Sky song

Male Cardinal small 91461 zoom

Are any of you feeling like this year took off at a gallop and hasn’t quite given you time to find your seat in the saddle? You can blame my recent quietude on that and Downton Abbey. (I quit cable only to be seduced by Dame Maggie Smith and WWI drama on pbs.org. But I digress.)

For the past couple of weeks I’ve been thinking a lot about birdsong. It started with this TEDtalk, in which Julian Treasure talks about the psychological benefits of birdsong. You know birdsong feels uplifting intuitively, but do you know why? The explanation is so sensible you’ll smack your forehead when I tell you. It’s because birds chirp when things are safe, and go quiet when there’s danger. So for thousands of years birdsong has been a subtle background signal that tells us, unconsciously, that we’re safe. Just because we don’t typically rely on that cue any more doesn’t mean our brains aren’t still wired for it. Though it’s an anachronism for many city dwellers, it’s still relaxing. And if the birds’ tones are particularly pleasant, they might even spur a sense of joy.

This is just one example of biophilia, a theory developed by E.O. Wilson postulating that humans have a natural, evolved affinity for the natural world. According to the theory, all kinds of natural stimuli can have a positive effect on wellbeing. (More here.) There’s a spike in research on this topic, and birdsong is among the aesthetic elements being researched. In the UK, the Guardian reported on a new study that will study effects of birdsong on people over the next three years. Eleanor Ratcliffe, the researcher conducting the study believes birdsong could also have effects on productivity and creativity.
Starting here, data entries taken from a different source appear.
-- ==== Sys2Proof/Machine/Arith.lean ====
section
/-! DEFINITION. Arithmetic and compare (`40_arithmetic_compare.md`): ADC, SBC, CMP, CPX, CPY. -/

namespace Sys2Proof.Machine

/-- The shared effect of ADC and SBC on `acc`, `stat` and `pc` (R130, R131); `stat.D` is not read (`10_state.md` R33). -/
def addSub (alu : Byte → Byte → Bool → AluOut) (o : Operand) (s : State) : Result :=
  let out := alu s.acc (o.value s) (s.flag .C)
  .next (((s.setAcc out.result).setStat (statCVZN out s.stat)).advance o.length)

/-- The shared effect of CMP, CPX and CPY: the register `r` against the operand (R132 to R134). -/
def compareWith (r : Byte) (o : Operand) (s : State) : Result :=
  .next ((s.setStat (statCZN (aluCompare r (o.value s)) s.stat)).advance o.length)

/-- R130, ADC IZX, 0x61. -/
def execAdcIzx (z : Byte) (s : State) : Result := addSub aluAdc (.mem (.izx z)) s

/-- R130, ADC ZP, 0x65. -/
def execAdcZp (z : Byte) (s : State) : Result := addSub aluAdc (.mem (.zp z)) s

/-- R130, ADC IMM, 0x69. -/
def execAdcImm (v : Byte) (s : State) : Result := addSub aluAdc (.imm v) s

/-- R130, ADC ABS, 0x6D. -/
def execAdcAbs (a : Addr) (s : State) : Result := addSub aluAdc (.mem (.abs a)) s

/-- R130, ADC IZY, 0x71. -/
def execAdcIzy (z : Byte) (s : State) : Result := addSub aluAdc (.mem (.izy z)) s

/-- R130, ADC ZPX, 0x75. -/
def execAdcZpx (z : Byte) (s : State) : Result := addSub aluAdc (.mem (.zpx z)) s

/-- R130, ADC ABY, 0x79. -/
def execAdcAby (a : Addr) (s : State) : Result := addSub aluAdc (.mem (.aby a)) s

/-- R130, ADC ABX, 0x7D. -/
def execAdcAbx (a : Addr) (s : State) : Result := addSub aluAdc (.mem (.abx a)) s

/-- R131, SBC IZX, 0xE1. -/
def execSbcIzx (z : Byte) (s : State) : Result := addSub aluSbc (.mem (.izx z)) s

/-- R131, SBC ZP, 0xE5. -/
def execSbcZp (z : Byte) (s : State) : Result := addSub aluSbc (.mem (.zp z)) s

/-- R131, SBC IMM, 0xE9. -/
def execSbcImm (v : Byte) (s : State) : Result := addSub aluSbc (.imm v) s

/-- R131, SBC ABS, 0xED. -/
def execSbcAbs (a : Addr) (s : State) : Result := addSub aluSbc (.mem (.abs a)) s

/-- R131, SBC IZY, 0xF1. -/
def execSbcIzy (z : Byte) (s : State) : Result := addSub aluSbc (.mem (.izy z)) s

/-- R131, SBC ZPX, 0xF5. -/
def execSbcZpx (z : Byte) (s : State) : Result := addSub aluSbc (.mem (.zpx z)) s

/-- R131, SBC ABY, 0xF9. -/
def execSbcAby (a : Addr) (s : State) : Result := addSub aluSbc (.mem (.aby a)) s

/-- R131, SBC ABX, 0xFD. -/
def execSbcAbx (a : Addr) (s : State) : Result := addSub aluSbc (.mem (.abx a)) s

/-- R132, CMP IZX, 0xC1. -/
def execCmpIzx (z : Byte) (s : State) : Result := compareWith s.acc (.mem (.izx z)) s

/-- R132, CMP ZP, 0xC5. -/
def execCmpZp (z : Byte) (s : State) : Result := compareWith s.acc (.mem (.zp z)) s

/-- R132, CMP IMM, 0xC9. -/
def execCmpImm (v : Byte) (s : State) : Result := compareWith s.acc (.imm v) s

/-- R132, CMP ABS, 0xCD. -/
def execCmpAbs (a : Addr) (s : State) : Result := compareWith s.acc (.mem (.abs a)) s

/-- R132, CMP IZY, 0xD1. -/
def execCmpIzy (z : Byte) (s : State) : Result := compareWith s.acc (.mem (.izy z)) s

/-- R132, CMP ZPX, 0xD5. -/
def execCmpZpx (z : Byte) (s : State) : Result := compareWith s.acc (.mem (.zpx z)) s

/-- R132, CMP ABY, 0xD9. -/
def execCmpAby (a : Addr) (s : State) : Result := compareWith s.acc (.mem (.aby a)) s

/-- R132, CMP ABX, 0xDD. -/
def execCmpAbx (a : Addr) (s : State) : Result := compareWith s.acc (.mem (.abx a)) s

/-- R133, CPX IMM, 0xE0. -/
def execCpxImm (v : Byte) (s : State) : Result := compareWith s.ix (.imm v) s

/-- R133, CPX ZP, 0xE4. -/
def execCpxZp (z : Byte) (s : State) : Result := compareWith s.ix (.mem (.zp z)) s

/-- R133, CPX ABS, 0xEC. -/
def execCpxAbs (a : Addr) (s : State) : Result := compareWith s.ix (.mem (.abs a)) s

/-- R134, CPY IMM, 0xC0. -/
def execCpyImm (v : Byte) (s : State) : Result := compareWith s.iy (.imm v) s

/-- R134, CPY ZP, 0xC4. -/
def execCpyZp (z : Byte) (s : State) : Result := compareWith s.iy (.mem (.zp z)) s

/-- R134, CPY ABS, 0xCC. -/
def execCpyAbs (a : Addr) (s : State) : Result := compareWith s.iy (.mem (.abs a)) s

end Sys2Proof.Machine
end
Another question up for exploration: Does birdsong have the same effect when recorded? Sample of one reporting here, but I think it could. Earlier this week I downloaded the free Birdsong app for iPhone and have been listening in the mornings while getting ready for work, and it definitely perked me up. (Soundtrack to this post provided by the birds in my Brooklyn backyard recorded last spring. Bonus for birdwatching readers who want to tell me what species are hanging out back there.)

Delving deeper, research has shown that birdsong contains fractal patterns, suggesting some underlying symmetry in the sounds themselves that is pleasing to us. Fractals are intricate patterns that repeat themselves infinitely at different scales. Fractals can be found in coastlines, clouds, snowflakes, and blood vessels, as well as many works of art. (Jackson Pollock’s paintings have been analyzed and discovered to have fractal dimensions.) The authors of a paper on fractals and beauty, Alex Forsythe and Noel Sheehy, write:

It is thought that fractals tap into specialist cognitive modules that have developed to modulate information about living things, and that such modules are linked with emotional regulation… Hagerhall et al. reported that viewing fractal patterns elicited high alpha activity in the areas of the brain concerned with attention and visual spatial processing (the frontal lobes and parietal area).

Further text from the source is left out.